Total revenue for the year was $217 million, a 20% increase over the prior year. Software revenue grew by 17% year over year, marked by multi-year renewals with large biopharma companies, including an expanded three-year software agreement with Lilly. We had a very successful fourth quarter in our software business, reporting revenue of $69 million, the largest quarter for software revenue in our history. We ended the year with 27 customers with an Annual Contract Value, or ACV, of at least $1 million up from $18 million the prior year, reflecting customer demand and their increased confidence in the value that our platform can deliver. This year we will continue to focus on increasing adoption of our platform at global biopharma companies, as well as establish an emerging biotech.

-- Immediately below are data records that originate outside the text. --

-- ==== Sys2Proof/Machine/Sync.lean ====
section
/-!
DEFINITION. Synchronisation at memory (R256 to R282): requests to structure units, banks, locks and queues,
their replies, and the serialising token.
-/

namespace Sys2Proof.Machine

/-- The key an access goes under: none for a scratchpad segment. -/
def Task.keyOf (t : Task) (a : Access) : BitVec 12 := if (t.segment a.seg).typ = typScr then 0 else (t.segment a.seg).key

/-- The reply to word `j` of an operation is on its way. -/
def State.reply (s : State) (id op j : Nat) (r : BankReply) : State := s.push (.bankReply id op j r)

/-! ### Structure units (R259 to R266) -/

/-- The latest of a task's committed staged operations on a structure word that `p` selects. -/
def Task.committedOp (t : Task) (a : Nat) (p : StagedWhat → Bool) : Option StagedOp :=
  (t.stagedOps.filter fun o => o.pa == a && o.order.isSome && p o.what).foldl (fun best o =>
    match best with
    | some b => if (b.order.getD 0) ≤ (o.order.getD 0) then some o else best
    | none => some o) none

def StagedWhat.isWrite : StagedWhat → Bool
  | .write _ _ => true
  | _ => false

/-- The task's own committed clear of a word is the last of its committed operations on it (R261). -/
def Task.committedClear (t : Task) (a : Nat) : Bool :=
  match t.committedOp a fun _ => true with
  | some c => c.what == .clear
  | none => false

/-- A write of the word by an uncommitted instance of the task has marked it: it is staged, or its reply is on its way. -/
def State.pendingWrite (s : State) (t : Task) (a : Nat) : Bool :=
  (t.stagedOps.any fun o => o.pa == a && o.order.isNone && o.what.isWrite) || (s.marksOf t fun o j => !(o.at j).dropped).contains a

/-- Join the reader list of a word, or wait for a reader entry (R260). -/
def State.joinReaders (s : State) (id op j : Nat) (t : Task) (a : Nat) : State :=
  if 1048576 ≤ (s.tower (structTower a)).poolUsed then
    (s.withOpWord id op j fun w => { w with stage := .queued }).push (.structPoolWaitEnd id op j)
  else
    let w := (s.wordAt a).getD ⟨a, .deferred, 0, none, 0, []⟩
    let s1 := s.withTower (structTower a) fun k => { k with poolUsed := k.poolUsed + 1 }
    (s1.setReaders w (w.readers ++ [⟨id, op, j, t.tower⟩])).withOpWord id op j fun w => { w with stage := .reading }

/-- A structure unit serves a read request (R260). A word provisional under the reader's own task gives the staged word of its
committed write, and waits while the write of an uncommitted instance has marked it. -/
def State.serveRead (s : State) (id op j : Nat) (t : Task) (o : OpRec) : State :=
  let a := wordOf (o.at j).pa
  let answer := fun (w : Word) (fmt : BitVec 3) =>
    (s.withOpWord id op j fun w => { w with stage := .sent }).reply id op j ⟨w, 0, 0, fmt, []⟩
  if (o.at j).dropped then s.finishWord id op j []
  else match s.wordAt a with
    | none => s.joinReaders id op j t a
    | some w =>
      match w.code with
      | .full =>
        if s.lineGood a (t.keyOf (accessOf o.instr o.firing j)) then answer (s.mem.readWord a) w.fmt
        else (s.endWord id op j).raiseAccess id o.firing.src o.firing.tag (accessOf o.instr o.firing j) F_CHECK
          (t.shownVa (accessOf o.instr o.firing j))
      | .deferred => s.joinReaders id op j t a
      | .provisional =>
        if w.owner = some (.task id) then
          let w := if s.pendingWrite t a then none else (t.committedOp a StagedWhat.isWrite).map StagedOp.what
          match w with
          | some (.write v fmt) => answer v fmt
          | _ => (s.withOpWord id op j fun w => { w with stage := .queued }).block
        else s.joinReaders id op j t a

/-- The task slot that a provisional word's owner shows in a fault record (R290). The manual does not say what
a remote sender shows. -/
def State.ownerSlot (s : State) (o : Option Owner) : BitVec 8 :=
  let own := match o with
    | some (.task k) => s.task? k
    | some (.remote x) => if x.node = s.node then s.task? x.task else none
    | _ => none
  match own with
  | some t => BitVec.ofNat 8 t.slot
  | none => Config.remoteSlot s.fresh

/-- A structure unit serves a mark request (R261): the task's own committed clear of the word is applied
before the state is judged. -/
def State.serveMark (s : State) (id op j : Nat) (t : Task) (o : OpRec) : State :=
  let a := wordOf (o.at j).pa
  let cleared := t.committedClear a
  let refuse := fun (slot : BitVec 8) (code : BitVec 2) =>
    s.freshen.reply id op j ⟨0, 2, 0, 0, [(0 : BitVec 16) ++ slot ++ (0 : BitVec 6) ++ code]⟩
  let take := (s.markWord a (.task id) 0).reply id op j ⟨0, 0, 0, 0, []⟩
  if (o.at j).dropped then s.finishWord id op j []
  else match s.wordAt a with
    | none => take
    | some w =>
      match w.code with
      | .deferred => take
      | .full => if cleared then take else refuse 0xFF 3
      | .provisional =>
        if cleared && w.owner == some (.task id) && !s.pendingWrite t a then s.reply id op j ⟨0, 0, 0, 0, []⟩
        else refuse (s.ownerSlot w.owner) 2

/-- STRUCT_REQUEST (R260, R261). A read that waits for its own task's write stays here. -/
def execStructRequest (task op j : Nat) (s : State) : Result :=
  .next <|
    match s.op? task op with
    | none => s
    | some (t, o) =>
      if (o.at j).stage = .sent ∨ (o.at j).stage = .queued then
        match o.instr with
        | .iread _ => s.serveRead task op j t o
        | _ => s.serveMark task op j t o
      else s

/-- STRUCT_POOL_WAIT_END (R260). -/
def execStructPoolWaitEnd (task op j : Nat) (s : State) : Result :=
  .next (s.onWord task op j .queued fun t o =>
    if (o.at j).dropped || decide ((s.tower (structTower (wordOf (o.at j).pa))).poolUsed < 1048576) then
      s.serveRead task op j t o
    else s.block)

/-- Cancel the entries of an operation's dropped words on one reader list. -/
def State.cancelOn (s : State) (w : WordState) (gone : Reader → Bool) : State :=
  let rs := w.readers.filter fun r => !gone r
  if rs.length = w.readers.length then s
  else (s.setReaders w rs).freeEntries w.addr (w.readers.length - rs.length)

/-- READER_CANCEL (R266): the entries of an operation's dropped words are cancelled, and the words finish. `id`
is the operation. -/
def execReaderCancel (task id : Nat) (s : State) : Result :=
  .next <|
    match s.op? task id with
    | none => s
    | some (_, o) =>
      let gone := fun (r : Reader) => r.task == task && r.op == id && (o.at r.j).dropped
      let s1 := s.words.foldl (fun s w => s.cancelOn w gone) s
      (List.range o.words.length).foldl (fun s j =>
        if (o.at j).dropped && (o.at j).stage == .reading then s.finishWord task id j [] else s) s1

/-! ### Banks (R256, R257, R267 to R271) -/

/-- FADD at a bank (R72). -/
def bankFadd (old b : Word) : FRes := if (f32 old).isNaN || (f32 b).isNaN then (nan32, flagNV) else fadd old b

/-- The new word and the flags of a bank operation (R267). -/
def bankCompute (op : BankOp) (old b c : Word) : Word × BitVec 5 :=
  match op with
  | .aadd => (addWords old b, 0)
  | .afadd => bankFadd old b
  | .amin => (minWords old b, 0)
  | .amax => (maxWords old b, 0)
  | .aminu => (minuWords old b, 0)
  | .amaxu => (maxuWords old b, 0)
  | .aand => (old &&& b, 0)
  | .aor => (old ||| b, 0)
  | .axor => (old ^^^ b, 0)
  | .aswap => (b, 0)
  | .acas => (if old = c then b else old, 0)
  | .afmin => fmin old b
  | .afmax => fmax old b

/-- The format of the old value (R267). -/
def bankFormat (op : BankOp) (b : BitVec 3) : BitVec 3 :=
  match op with
  | .afadd | .afmin | .afmax => 1
  | .aswap | .acas => b
  | _ => 0

/-- The operation of an ATOM or ATOMSC. -/
def bankOpOf : Instr → Option BankOp
  | .aadd _ => some .aadd
  | .afadd _ => some .afadd
  | .amin _ => some .amin
  | .amax _ => some .amax
  | .aminu _ => some .aminu
  | .amaxu _ => some .amaxu
  | .aand _ => some .aand
  | .aor _ => some .aor
  | .axor _ => some .axor
  | .aswap _ => some .aswap
  | .acas _ => some .acas
  | .afmin _ => some .afmin
  | .afmax _ => some .afmax
  | .atomsc _ op => some op
  | _ => none

/-- Raise flags into a task's flag word at a bank (R269). -/
def raiseBankFlags (bank slot : Nat) (fl : BitVec 5) (l : List BankFlags) : List BankFlags :=
  if fl = 0 then l
  else if l.any fun b => b.bank == bank && b.slot == slot then
    modifyWhere (fun b => b.bank == bank && b.slot == slot) (fun b => { b with flags := b.flags ||| fl }) l
  else l ++ [⟨bank, slot, fl⟩]

/-- A bank applies one operation for a task (R73, R264, R267, R269): the old value, the flags and the state. -/
def State.bankApply (s : State) (t : Task) (pa : Nat) (key : BitVec 12) (op : BankOp) (b c : Word) : Word × BitVec 5 × State :=
  let a := wordOf pa
  let old := s.mem.readWord a
  match bankCompute op old b c with
  | (new, fl) =>
    let s1 := s.plainWrite a (bytesOfNat new.toNat 4) key (slotWriter t.slot)
    (old, fl, ({ s1 with bankFlags := raiseBankFlags (bankOf a) t.slot fl s1.bankFlags }).withTask t.id fun t =>
      { t with banks := if t.banks.contains (bankOf a) then t.banks else t.banks ++ [bankOf a] })

/-- The line requests that an at-once operation debits as its request leaves (R254): one for each distinct
line of the set, two for a queue operation. -/
def State.debitOnce (s : State) (t : Task) (o : OpRec) (j : Nat) : Except State State :=
  let dom := t.domainOf o.firing.site
  match o.instr with
  | .qput _ | .qget _ => s.debitLines o.firing dom .shared 2
  | .unlock _ => s.debitLines o.firing dom .shared 1
  | _ => s.askLine o j (o.at j).pa 1 dom .shared

/-- Another ATOMSC of the task and tile has no reply yet (R271). -/
def Task.serialBusy (t : Task) (site : Site) : Bool :=
  t.ops.any fun o => match o.instr with
    | .atomsc _ _ => o.firing.site == site && o.words.any fun w => w.stage == .sent || w.stage == .queued
    | _ => false

/-- The window instances of QPUT (R279), or the one instance of a word. -/
def OpRec.insts (o : OpRec) (j : Nat) : List InstKey :=
  match o.instr with
  | .qput f => (List.range (2 ^ queueLe f.lit)).map o.firing.instAt
  | _ => [o.firing.instAt j]

/-- A fetching bank operation performs, and its reply leaves. -/
def State.bankPerform (s : State) (id op j : Nat) (t : Task) (o : OpRec) (bop : BankOp) : State :=
  let i := o.instr
  let b := operand i o.firing 1 j
  match s.bankApply t (o.at j).pa (t.keyOf (accessOf i o.firing j)) bop b.word (operand i o.firing 2 j).word with
  | (old, fl, s1) => (s1.withOpWord id op j fun w => { w with stage := .sent }).reply id op j ⟨old, 0, fl, bankFormat bop b.fmt, []⟩

/-- An ATOMSC waits at its bank for the serialising token (R271). While none waited the token went round, and it may
be at any bank. -/
def State.awaitToken (s : State) (id op j bank : Nat) : State :=
  let s1 := s.withOpWord id op j fun w => { w with stage := .queued }
  let w : SerialWait := ⟨bank, id, op, j⟩
  if s1.serial.isEmpty then
    match s1.pick 512 with
    | (k, s2) => ({ s2 with serial := [w], serialBank := (s2.serialBank + k) % 512 }).push
        (.atomscTokenVisit ((s2.serialBank + k) % 512))
  else { s1 with serial := s1.serial ++ [w] }

/-! ### Locks (R272 to R275) -/

/-- A lock request at its bank (R272, R275). `none` says that the bank's queue of waiters is full. -/
def State.lockRequest (s : State) (id op j : Nat) (t : Task) (o : OpRec) : Option State :=
  let bank := bankOf (o.at j).pa
  let slot := bits (BitVec.ofNat 32 (o.at j).pa) 9 2
  if (o.at j).dropped then some (s.finishWord id op j [])
  else match s.locks.find? fun l => l.bank == bank && l.slot == slot with
    | none =>
      let l : Lock := ⟨bank, slot, id, o.firing.instAt j, []⟩
      some (({ s with locks := s.locks ++ [l] }).reply id op j ⟨lockId bank slot, 0, 0, 7, []⟩)
    | some l =>
      if l.task = id then some (s.reply id op j ⟨lockId bank slot, 3, 0, 7, [2]⟩)
      else if 64 ≤ ((s.locks.filter fun m => m.bank == bank).map fun m => m.waiters.length).sum then none
      else
        let r : Reader := ⟨id, op, j, t.tower⟩
        let mine := fun (m : Lock) => m.bank == bank && m.slot == slot
        let join := fun (m : Lock) => { m with waiters := m.waiters ++ [r] }
        some ({ s with locks := modifyWhere mine join s.locks }.withOpWord id op j fun w => { w with stage := .queued })

/-- LOCK_TILE_WAIT_END (R272). -/
def execLockTileWaitEnd (task op j : Nat) (s : State) : Result :=
  .next (s.onWord task op j .sent fun t o => (s.lockRequest task op j t o).getD s.block)

/-- LOCK_RELEASE (R274, R275): the bank takes the release, acknowledges it and grants the slot. -/
def execLockRelease (task op j : Nat) (s : State) : Result :=
  .next (s.onWord task op j .sent fun _ o =>
    let id := ((o.firing.a.map fun t => t.words.getD 1 0)).getD 0
    match s.locks.find? fun l => lockId l.bank l.slot == id && l.task == task with
    | some l => (s.reply task op j ⟨0, 0, 0, 7, []⟩).freeLock l
    | none => s.reply task op j ⟨id, 3, 0, 7, [1]⟩)

/-! ### Queues (R277 to R282) -/

/-- A queue's control line (R277). -/
structure QueueLine where
  le : Nat
  n : Nat
  wfmt : Word
  rbase : Nat
  head : Word
  tail : Word
  qid : Word
  deriving DecidableEq, Repr

def QueueLine.size (q : QueueLine) : Nat := 2 ^ q.le
def QueueLine.fmt (q : QueueLine) (k : Nat) : BitVec 3 := q.wfmt.extractLsb' (3 * k) 3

The interest in computationally driven drug discovery has never been higher, and we are witnessing a sea change within the industry in how computation is regarded and applied to drug discovery. We believe that the decades-long debate about the utility of computation is finally over. While this shift may have been fueled by the recent excitement about AI, there is also a growing understanding about some of the obvious limitations of AI. We believe we are well positioned to capitalize on this heightened interest in computation. Our platform is grounded in first principles methods and leverages the accuracy of physics to generate training sets for machine learning and AI. This increased interest in computation has created a worldwide shortage of computational chemists and modelers, which, in the near term may attenuate the full potential of computation, but we have made significant investments and training the next generation of modelers, who will expect and demand validated computational technologies to advance their projects.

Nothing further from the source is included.